The names of the providers and chains were not included in the report. But one of the dentists “billed for more than 1,000 services a day for almost 100 days in 2012,” wrote Alicia Chang, in a story for the Associated Press. “Another provided 33 procedures — including multiple stainless steel crowns and baby root canals — to a 4-year-old during a visit. Another received an extremely high payment per child — $699 compared with a statewide average payment of $166 per child.”

As Chang noted, investigators only analyzed claims data and did not review medical charts so the report did not conclude whether the billing was actually fraudulent or the services were unnecessary. But the billing patterns merit a closer look, auditors said.

The inspectors have already looked at Medicaid dentists in New York, Louisiana and Indiana.

In New York, investigators identified 29 providers who submitted questionable bills, and in Louisiana, 26 general dentists and one oral surgeon attracted similar attention. In both states, one third of the highlighted providers were working for chains, the OIG found.

In Indiana, the billing practices of 94 dentists and one oral surgeon raised questions; two-thirds of them worked for chains, the OIG concluded.

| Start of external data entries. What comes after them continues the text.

-- ==== Sys2Proof/Machine/LineCommands.lean ====
section
/-! DEFINITION. The commands of the line path: the debounced changes of the field lines on which a rule
acts when they come (R1, R125, R130, R133 to R138, R161, R166, R178). -/

namespace Sys2Proof.Machine

open Sys2Proof

/-- A change of the input lines, and what is done on it; what leaves the lines as they are is no change,
and nothing acts on it (R1, R135, R137, R138, R178, log 40). -/
def State.onChange (change : InputLines → InputLines) (act : State → State) (s : State) : State :=
  if change s.lines = s.lines then s else act (s.modLines change)

/-- SIGNAL_OK_ASSERTED (R125). -/
def execSignalOkAsserted (e : Elapse) (s : State) : Answer :=
  .next ((s.elapse e).onChange (fun l => { l with signalOk := true }) fun t =>
    if t.te.winder = .preparing ∧ t.te.phase = .signal then t.enterGates else t)

/-- SHAFT_STOP is reported in these states (R138). -/
def shaftStopReported : WinderState → Bool
  | .preparing | .prepared | .winding => true
  | .checking | .stoodDown | .idle | .stopping | .held | .dwell | .tripped | .lockedOut => false

/-- SHAFT_STOP_ASSERTED (R138): one report for each assertion. -/
def execShaftStopAsserted (e : Elapse) (s : State) : Answer :=
  .next ((s.elapse e).onChange (fun l => { l with shaftStop := true }) fun t =>
    if shaftStopReported t.te.winder then t.report (bare .shaftStopSignal 0) else t)

/-- EMERGENCY_IN_OPEN (R178): one report for each opening. -/
def execEmergencyInOpen (e : Elapse) (s : State) : Answer :=
  .next ((s.elapse e).onChange (fun l => { l with emergencyIn := false }) fun t =>
    t.report (bare .emergencyInput 0))

/-- GATE_OPENS (R137): a gate opens when its line goes from asserted to withdrawn. -/
def execGateOpens (e : Elapse) (line : Fin 16) (s : State) : Answer :=
  .next ((s.elapse e).onChange (fun l => { l with gates := l.gates.setIfInBounds line false }) fun t =>
    if t.gateReported line then t.report (bare .gateOpen line) else t)

/-- BRAKE_APPLIED_ASSERTED (R130): it confirms while the brake timer runs. -/
def execBrakeAppliedAsserted (e : Elapse) (s : State) : Answer :=
  .next ((s.elapse e).onChange (fun l => { l with brakeApplied := true }) fun t =>
    if t.te.rest = .brakeConfirm ∧ t.te.brake.isSome then t.brakesConfirmed else t)

/-- B_BRAKE_APPLIED_ASSERTED (R161). -/
def execBBrakeAppliedAsserted (e : Elapse) (s : State) : Answer :=
  .next ((s.elapse e).onChange (fun l => { l with bBrakeApplied := true }) fun t =>
    if t.cc.state = .releasing ∧ t.cc.step = .holding then t.beginOpening else t)

/-- CLUTCH_SWITCH_CHANGE (R161, R164, R166): before the reading of R159 nothing acts on it (log 30). -/
def execClutchSwitchChange (e : Elapse) (opened closed : Bool) (s : State) : Answer :=
  .next ((s.elapse e).onChange (fun l => { l with clutchOpen := opened, clutchClosed := closed }) fun t =>
    if t.cc.read then t.switchChange else t)

/-- SKIP_LOADED_ASSERTED (R133, R135). -/
def execSkipLoadedAsserted (e : Elapse) (s : State) : Answer :=
  .next ((s.elapse e).onChange (fun l => { l with skipLoaded := true }) fun t =>
    if t.te.winder = .dwell ∧ t.te.dwell = .loading then t.skipLoaded
    else t.report (bare .unexpectedSignal 1))

/-- SKIP_DUMPED_ASSERTED (R134, R135). -/
def execSkipDumpedAsserted (e : Elapse) (s : State) : Answer :=
  .next ((s.elapse e).onChange (fun l => { l with skipDumped := true }) fun t =>
    if t.te.winder = .dwell ∧ t.te.dwell = .dumping then t.skipDumped
    else t.report (bare .unexpectedSignal 2))

end Sys2Proof.Machine
end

Last year, the pediatric dental management company responsible for operating the national chain of Small Smiles Dental Centers was barred by federal officials from participating in Medicare, Medicaid and other federal health care programs for five years.

The action was taken as part of the settlement of a case against the chain, whose providers were alleged to have performed substandard and unnecessary dental procedures upon Medicaid children.

Extensive reporting by Roberta Baskin, who was then an ABC News reporter, launched in 2007, a 2012 NBC News investigation and the 2012 PBS–Center for Public Integrity package, “Dollars and Dentists,” all focused upon troubles at Small Smiles. Other corporate dental chains have also attracted scrutiny.

In 2013, U.S. senators Chuck Grassley, an Iowa Republican, and Max Baucus, a Montana Democrat who has since left the Senate, issued a Joint Staff Report on the Corporate Practice of Dentistry in the Medicaid Program. The report concluded that while many of the clinics they investigated technically met state rules requiring owners to be dentists, they were controlled by corporate investors who place “profits above patient care.”

“Any company that subjected children to painful unnecessary dental procedures at taxpayer expense has no place in the Medicaid program,” Baucus said.